What to do: Nothing but the lines from the one containing "page (R36). -/" through the one containing "pg => (e.1, pg)", both included, should be given again, each exactly as written below.

[Stored data entries]
=====

/-- The order of R27: axes of stored extent above 0, by rising |STR|. -/
def insertAxis (a : Nat × Nat) : List (Nat × Nat) → List (Nat × Nat)
  | [] => [a]
  | b :: bs => if a.2 ≤ b.2 then a :: b :: bs else b :: insertAxis a bs

/-- A destination is injective (R27). -/
def LayoutCard.injective (c : LayoutCard) : Bool :=
  let axes := ((c.ext.zip (c.str.map Int.natAbs)).filter fun a => decide (0 < a.1)).foldr insertAxis []
  (axes.foldl (fun (acc : Bool × Nat) a => (acc.1 && decide (acc.2 + 1 ≤ a.2), acc.2 + a.1 * a.2)) (true, 0)).1

/-- The rules of R23 for 4-bit types. -/
def LayoutCard.nibbleOk (c : LayoutCard) : Bool :=
  tyBits c.ty != 4 ||
    match c.str.reverse, c.ext.reverse with
    | st :: rest, e :: _ => st.natAbs == 1 && e % 2 == 1 && rest.all fun x => x.natAbs % 2 == 0
    | _, _ => false

/-- Table 02-4 step 2 (SHAPE_FAULT on false). -/
def LayoutCard.shapeOk (c : LayoutCard) (dest : Bool) : Bool :=
  decide (1 ≤ c.rank) && decide (c.rank ≤ 6) && !c.rsv && decide (c.turf ≤ 9) && c.nibbleOk &&
    decide (c.maxByte < c.coverage) && (!dest || c.injective)

/-! ### Turf tables -/

/-- The turf-table entry that 16 bytes spell (Table 02-3). -/
def parseTurf (b : List Byte) : Turf :=
  { base := field b 0 8, owner := byteAt b 8, log2Size := byteAt b 9, hf := bits (byteAt b 10) 0 4
    wr := bit (byteAt b 11) 1, valid := bit (byteAt b 11) 0, pv := bit (field b 12 4) 31
    pasid := BitVec.ofNat 20 (field b 12 4)
    rsv := bits (byteAt b 10) 4 4 != 0 || bits (byteAt b 11) 2 6 != 0 || bits (field b 12 4) 20 11 != 0 }

/-- A turf of host memory. -/
def Turf.host (t : Turf) : Bool := t.owner == 0xFF
/-- The PASID with which a turf's pages are translated. -/
def Turf.pas (t : Turf) : Option (BitVec 20) := if t.pv then some t.pasid else none

/-- The byte range that an operand touches in turf t: lowest and highest byte offset in the turf (R49). -/
def LayoutCard.rangeIn (c : LayoutCard) (t : Nat) : Option (Nat × Nat) :=
  let bs := ((List.range c.count).map fun k => c.byteOf (c.offsetAt k)).filter fun b => b / c.turfBytes == t
  match bs with
  | [] => none
  | b :: bs =>
    let lo := bs.foldl min b
    let hi := bs.foldl max b
    some (lo % c.turfBytes, hi % c.turfBytes + c.elBytes - 1)

/-- Two ranges share a byte. -/
def Range.meets (a b : Range) : Bool :=
  a.space == b.space && decide (a.lo < b.lo + b.len) && decide (b.lo < a.lo + a.len)

/-- 4 KiB pages that hold the bytes lo to hi. -/
def pagesOf (lo hi : Nat) : List Nat := (List.range (hi / 4096 - lo / 4096 + 1)).map fun i => (lo / 4096 + i) * 4096

/-- The host pages that an operand touches: turf, page (R36). -/
def OpSnap.pages (o : OpSnap) : List (Turf × Nat) :=
  (o.turfs.zipIdx).flatMap fun e =>
    if !e.1.host then [] else
    match o.card.rangeIn e.2 with
    | none => []
    | some (lo, hi) => (pagesOf (e.1.base + lo) (e.1.base + hi)).map fun pg => (e.1, pg)

/-- The translated address of an I/O virtual address of a PASID in a snapshot. -/
def xlAddr (xl : List XlMap) (pas : Option (BitVec 20)) (iova : Nat) : Option (Nat × Bool) :=
  (xl.find? fun m => m.pas == pas && decide (m.iova ≤ iova) && decide (iova < m.iova + m.size)).map fun m =>
    (m.phys + (iova - m.iova), m.stale)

=====

Answer to this exercise:
/-- The host pages that an operand touches: turf, page (R36). -/
def OpSnap.pages (o : OpSnap) : List (Turf × Nat) :=
  (o.turfs.zipIdx).flatMap fun e =>
    if !e.1.host then [] else
    match o.card.rangeIn e.2 with
    | none => []
    | some (lo, hi) => (pagesOf (e.1.base + lo) (e.1.base + hi)).map fun pg => (e.1, pg)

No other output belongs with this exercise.